Records from a data source:
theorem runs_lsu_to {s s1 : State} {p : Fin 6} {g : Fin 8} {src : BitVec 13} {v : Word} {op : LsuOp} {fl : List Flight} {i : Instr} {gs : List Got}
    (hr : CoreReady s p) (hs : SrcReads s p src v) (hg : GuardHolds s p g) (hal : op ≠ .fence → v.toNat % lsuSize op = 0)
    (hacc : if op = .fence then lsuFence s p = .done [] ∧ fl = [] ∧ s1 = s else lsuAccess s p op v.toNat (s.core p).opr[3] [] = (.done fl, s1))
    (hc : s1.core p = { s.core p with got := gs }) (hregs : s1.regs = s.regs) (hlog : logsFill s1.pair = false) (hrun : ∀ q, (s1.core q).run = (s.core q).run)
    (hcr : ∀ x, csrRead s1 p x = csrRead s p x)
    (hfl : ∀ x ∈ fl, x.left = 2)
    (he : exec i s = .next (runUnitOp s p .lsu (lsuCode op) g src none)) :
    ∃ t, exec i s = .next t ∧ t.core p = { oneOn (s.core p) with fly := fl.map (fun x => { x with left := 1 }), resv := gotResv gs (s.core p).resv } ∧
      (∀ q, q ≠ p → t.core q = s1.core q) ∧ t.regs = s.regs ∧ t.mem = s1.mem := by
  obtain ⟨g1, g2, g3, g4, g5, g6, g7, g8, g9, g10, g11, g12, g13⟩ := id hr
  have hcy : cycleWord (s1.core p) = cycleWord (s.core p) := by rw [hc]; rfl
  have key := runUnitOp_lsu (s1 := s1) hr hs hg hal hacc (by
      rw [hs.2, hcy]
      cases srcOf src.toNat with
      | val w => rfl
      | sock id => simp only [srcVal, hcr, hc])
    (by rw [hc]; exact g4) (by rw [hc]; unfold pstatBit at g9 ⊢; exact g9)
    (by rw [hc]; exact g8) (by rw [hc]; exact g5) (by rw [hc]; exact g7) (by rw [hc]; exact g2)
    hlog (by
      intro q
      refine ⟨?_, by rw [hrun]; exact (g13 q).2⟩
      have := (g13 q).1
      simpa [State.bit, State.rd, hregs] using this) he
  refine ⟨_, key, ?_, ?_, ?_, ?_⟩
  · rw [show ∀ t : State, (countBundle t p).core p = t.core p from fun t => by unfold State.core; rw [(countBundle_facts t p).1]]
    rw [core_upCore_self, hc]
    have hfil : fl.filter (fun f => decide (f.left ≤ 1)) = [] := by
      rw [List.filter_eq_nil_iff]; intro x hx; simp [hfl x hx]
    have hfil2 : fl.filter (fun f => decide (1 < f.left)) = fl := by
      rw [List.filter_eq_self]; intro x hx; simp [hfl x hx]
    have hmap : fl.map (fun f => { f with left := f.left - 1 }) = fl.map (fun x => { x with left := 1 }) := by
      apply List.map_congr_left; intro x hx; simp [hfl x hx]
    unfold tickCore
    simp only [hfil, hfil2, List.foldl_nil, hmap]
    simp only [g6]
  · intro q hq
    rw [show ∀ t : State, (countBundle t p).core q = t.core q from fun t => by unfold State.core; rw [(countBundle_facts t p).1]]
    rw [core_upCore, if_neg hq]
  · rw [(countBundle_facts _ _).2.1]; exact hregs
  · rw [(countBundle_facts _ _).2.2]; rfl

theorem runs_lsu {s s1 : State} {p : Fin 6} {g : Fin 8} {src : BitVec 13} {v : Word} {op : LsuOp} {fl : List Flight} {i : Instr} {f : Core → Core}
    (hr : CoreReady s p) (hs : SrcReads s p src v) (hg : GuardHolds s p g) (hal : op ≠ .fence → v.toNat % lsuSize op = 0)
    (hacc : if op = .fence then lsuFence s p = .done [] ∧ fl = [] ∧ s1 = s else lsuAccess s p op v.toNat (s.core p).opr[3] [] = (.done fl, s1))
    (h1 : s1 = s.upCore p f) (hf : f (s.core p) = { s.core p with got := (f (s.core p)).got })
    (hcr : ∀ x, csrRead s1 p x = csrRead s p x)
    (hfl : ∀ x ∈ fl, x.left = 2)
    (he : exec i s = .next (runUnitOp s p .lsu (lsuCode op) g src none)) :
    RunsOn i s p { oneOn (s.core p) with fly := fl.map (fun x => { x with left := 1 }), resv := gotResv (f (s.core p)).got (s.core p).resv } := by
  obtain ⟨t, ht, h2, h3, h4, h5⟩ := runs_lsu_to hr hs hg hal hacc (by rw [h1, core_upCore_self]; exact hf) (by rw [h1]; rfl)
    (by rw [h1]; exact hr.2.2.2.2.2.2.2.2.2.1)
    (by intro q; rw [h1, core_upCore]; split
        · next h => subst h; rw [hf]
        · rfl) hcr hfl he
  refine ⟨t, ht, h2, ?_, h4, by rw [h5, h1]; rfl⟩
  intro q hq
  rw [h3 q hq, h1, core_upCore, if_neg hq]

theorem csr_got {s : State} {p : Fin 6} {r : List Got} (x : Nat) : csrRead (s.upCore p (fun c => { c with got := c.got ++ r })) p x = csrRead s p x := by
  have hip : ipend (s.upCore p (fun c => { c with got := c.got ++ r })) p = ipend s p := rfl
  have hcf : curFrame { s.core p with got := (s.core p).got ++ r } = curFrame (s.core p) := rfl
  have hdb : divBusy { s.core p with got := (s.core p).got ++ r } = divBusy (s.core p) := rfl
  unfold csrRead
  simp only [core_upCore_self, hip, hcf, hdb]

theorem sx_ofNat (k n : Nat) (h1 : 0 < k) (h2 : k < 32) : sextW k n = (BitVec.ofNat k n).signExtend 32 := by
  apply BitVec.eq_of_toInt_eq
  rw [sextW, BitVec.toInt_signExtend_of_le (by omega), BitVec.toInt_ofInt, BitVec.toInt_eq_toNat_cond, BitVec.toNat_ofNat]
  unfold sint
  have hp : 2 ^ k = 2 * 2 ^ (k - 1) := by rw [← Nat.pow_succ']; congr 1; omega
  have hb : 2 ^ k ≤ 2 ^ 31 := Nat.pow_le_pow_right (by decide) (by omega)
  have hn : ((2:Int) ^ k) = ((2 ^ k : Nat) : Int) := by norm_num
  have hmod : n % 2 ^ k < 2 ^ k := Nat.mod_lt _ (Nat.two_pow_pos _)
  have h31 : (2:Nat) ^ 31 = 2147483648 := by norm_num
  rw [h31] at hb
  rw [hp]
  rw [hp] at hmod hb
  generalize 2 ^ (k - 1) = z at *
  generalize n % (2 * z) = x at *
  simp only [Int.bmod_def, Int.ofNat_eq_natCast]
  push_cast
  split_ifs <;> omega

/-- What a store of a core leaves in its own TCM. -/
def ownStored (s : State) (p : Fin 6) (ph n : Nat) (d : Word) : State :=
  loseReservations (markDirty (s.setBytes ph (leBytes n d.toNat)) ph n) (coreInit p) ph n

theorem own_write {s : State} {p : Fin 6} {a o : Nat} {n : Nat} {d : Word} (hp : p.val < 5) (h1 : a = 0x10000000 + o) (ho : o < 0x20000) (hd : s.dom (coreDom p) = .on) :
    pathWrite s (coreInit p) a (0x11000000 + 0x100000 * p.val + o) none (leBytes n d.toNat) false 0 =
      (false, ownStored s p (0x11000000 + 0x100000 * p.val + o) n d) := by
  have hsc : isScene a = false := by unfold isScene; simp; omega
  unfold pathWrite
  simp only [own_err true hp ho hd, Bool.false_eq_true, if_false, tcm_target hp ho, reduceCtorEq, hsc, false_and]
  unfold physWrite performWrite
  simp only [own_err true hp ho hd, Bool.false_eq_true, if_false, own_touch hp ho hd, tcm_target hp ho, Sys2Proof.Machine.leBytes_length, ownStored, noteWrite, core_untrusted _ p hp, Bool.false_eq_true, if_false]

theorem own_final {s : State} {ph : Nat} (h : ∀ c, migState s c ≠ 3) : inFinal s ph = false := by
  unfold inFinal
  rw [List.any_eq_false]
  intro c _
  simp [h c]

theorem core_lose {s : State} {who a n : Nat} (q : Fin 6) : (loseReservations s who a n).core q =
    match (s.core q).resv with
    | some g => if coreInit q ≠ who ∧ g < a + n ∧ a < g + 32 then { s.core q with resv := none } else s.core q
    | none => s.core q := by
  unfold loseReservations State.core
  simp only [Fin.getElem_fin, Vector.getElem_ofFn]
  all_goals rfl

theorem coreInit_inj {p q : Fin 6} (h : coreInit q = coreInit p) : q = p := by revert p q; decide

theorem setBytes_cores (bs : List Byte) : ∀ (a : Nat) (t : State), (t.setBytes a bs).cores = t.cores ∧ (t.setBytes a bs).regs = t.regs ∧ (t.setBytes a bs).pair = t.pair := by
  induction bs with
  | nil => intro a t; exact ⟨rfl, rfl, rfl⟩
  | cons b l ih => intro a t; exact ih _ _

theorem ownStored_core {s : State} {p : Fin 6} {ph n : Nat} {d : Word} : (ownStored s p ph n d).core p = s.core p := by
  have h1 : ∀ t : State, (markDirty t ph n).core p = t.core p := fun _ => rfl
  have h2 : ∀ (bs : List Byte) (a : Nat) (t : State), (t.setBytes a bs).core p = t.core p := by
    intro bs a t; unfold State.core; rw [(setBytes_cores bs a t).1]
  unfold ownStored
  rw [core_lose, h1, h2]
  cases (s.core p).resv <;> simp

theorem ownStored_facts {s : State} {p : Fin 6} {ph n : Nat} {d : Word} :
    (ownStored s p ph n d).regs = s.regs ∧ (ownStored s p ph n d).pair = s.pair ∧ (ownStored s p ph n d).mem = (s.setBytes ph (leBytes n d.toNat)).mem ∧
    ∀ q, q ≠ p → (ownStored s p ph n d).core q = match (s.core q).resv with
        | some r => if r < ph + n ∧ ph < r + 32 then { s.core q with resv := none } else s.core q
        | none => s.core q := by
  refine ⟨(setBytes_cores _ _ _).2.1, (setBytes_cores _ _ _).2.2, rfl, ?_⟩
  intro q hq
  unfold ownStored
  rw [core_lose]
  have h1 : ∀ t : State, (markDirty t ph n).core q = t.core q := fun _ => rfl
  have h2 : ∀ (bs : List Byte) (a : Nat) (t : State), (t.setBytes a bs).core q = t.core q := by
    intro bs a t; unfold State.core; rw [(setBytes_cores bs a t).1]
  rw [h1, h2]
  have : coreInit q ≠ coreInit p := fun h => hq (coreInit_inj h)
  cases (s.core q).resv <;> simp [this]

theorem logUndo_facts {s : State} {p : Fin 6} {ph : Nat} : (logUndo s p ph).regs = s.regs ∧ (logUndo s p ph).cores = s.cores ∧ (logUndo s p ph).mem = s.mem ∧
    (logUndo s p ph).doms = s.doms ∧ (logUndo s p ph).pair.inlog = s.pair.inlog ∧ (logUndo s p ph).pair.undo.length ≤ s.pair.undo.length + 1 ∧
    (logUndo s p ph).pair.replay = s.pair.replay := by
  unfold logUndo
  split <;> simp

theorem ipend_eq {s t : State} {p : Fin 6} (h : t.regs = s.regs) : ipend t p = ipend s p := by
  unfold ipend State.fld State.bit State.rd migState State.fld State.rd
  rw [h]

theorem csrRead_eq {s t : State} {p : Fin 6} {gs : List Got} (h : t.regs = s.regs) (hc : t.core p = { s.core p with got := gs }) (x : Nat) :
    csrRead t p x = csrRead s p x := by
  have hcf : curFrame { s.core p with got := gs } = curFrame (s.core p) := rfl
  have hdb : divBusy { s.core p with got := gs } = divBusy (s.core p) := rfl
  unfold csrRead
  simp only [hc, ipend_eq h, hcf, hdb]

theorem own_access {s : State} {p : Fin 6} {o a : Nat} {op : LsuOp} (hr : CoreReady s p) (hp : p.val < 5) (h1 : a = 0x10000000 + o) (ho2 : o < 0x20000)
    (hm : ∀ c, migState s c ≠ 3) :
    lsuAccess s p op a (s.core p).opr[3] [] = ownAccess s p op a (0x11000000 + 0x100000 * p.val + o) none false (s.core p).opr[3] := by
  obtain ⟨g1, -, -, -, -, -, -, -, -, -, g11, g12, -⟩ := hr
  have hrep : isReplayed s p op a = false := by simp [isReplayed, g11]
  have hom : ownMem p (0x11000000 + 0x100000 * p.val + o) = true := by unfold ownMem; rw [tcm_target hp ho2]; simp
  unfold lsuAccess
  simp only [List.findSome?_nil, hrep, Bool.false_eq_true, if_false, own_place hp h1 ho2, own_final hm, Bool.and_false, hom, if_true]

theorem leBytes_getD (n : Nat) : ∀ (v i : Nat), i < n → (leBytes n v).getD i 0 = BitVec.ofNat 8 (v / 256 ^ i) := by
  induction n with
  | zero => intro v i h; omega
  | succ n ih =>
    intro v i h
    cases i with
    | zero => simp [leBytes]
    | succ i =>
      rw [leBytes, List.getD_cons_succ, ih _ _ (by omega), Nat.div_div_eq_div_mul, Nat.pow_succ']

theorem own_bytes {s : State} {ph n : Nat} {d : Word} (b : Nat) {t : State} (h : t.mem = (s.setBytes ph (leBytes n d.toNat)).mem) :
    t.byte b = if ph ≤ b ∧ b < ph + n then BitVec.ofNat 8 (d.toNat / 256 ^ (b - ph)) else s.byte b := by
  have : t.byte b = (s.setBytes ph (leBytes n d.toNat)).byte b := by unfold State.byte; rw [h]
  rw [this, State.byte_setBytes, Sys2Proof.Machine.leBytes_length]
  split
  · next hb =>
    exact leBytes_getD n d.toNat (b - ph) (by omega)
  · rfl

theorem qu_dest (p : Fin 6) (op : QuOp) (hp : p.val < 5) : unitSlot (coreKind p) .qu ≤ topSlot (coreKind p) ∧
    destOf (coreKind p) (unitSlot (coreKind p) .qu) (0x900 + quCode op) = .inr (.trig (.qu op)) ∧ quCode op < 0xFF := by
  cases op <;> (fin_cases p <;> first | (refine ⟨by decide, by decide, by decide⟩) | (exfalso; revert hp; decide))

EXERCISE DIRECTIONS: Check each line of the data above, and please copy the ones in which the string "else" occurs.

SOLVED PROBLEM:
    (hacc : if op = .fence then lsuFence s p = .done [] ∧ fl = [] ∧ s1 = s else lsuAccess s p op v.toNat (s.core p).opr[3] [] = (.done fl, s1))
    (hacc : if op = .fence then lsuFence s p = .done [] ∧ fl = [] ∧ s1 = s else lsuAccess s p op v.toNat (s.core p).opr[3] [] = (.done fl, s1))
    | some g => if coreInit q ≠ who ∧ g < a + n ∧ a < g + 32 then { s.core q with resv := none } else s.core q
        | some r => if r < ph + n ∧ ph < r + 32 then { s.core q with resv := none } else s.core q
    t.byte b = if ph ≤ b ∧ b < ph + n then BitVec.ofNat 8 (d.toNat / 256 ^ (b - ph)) else s.byte b := by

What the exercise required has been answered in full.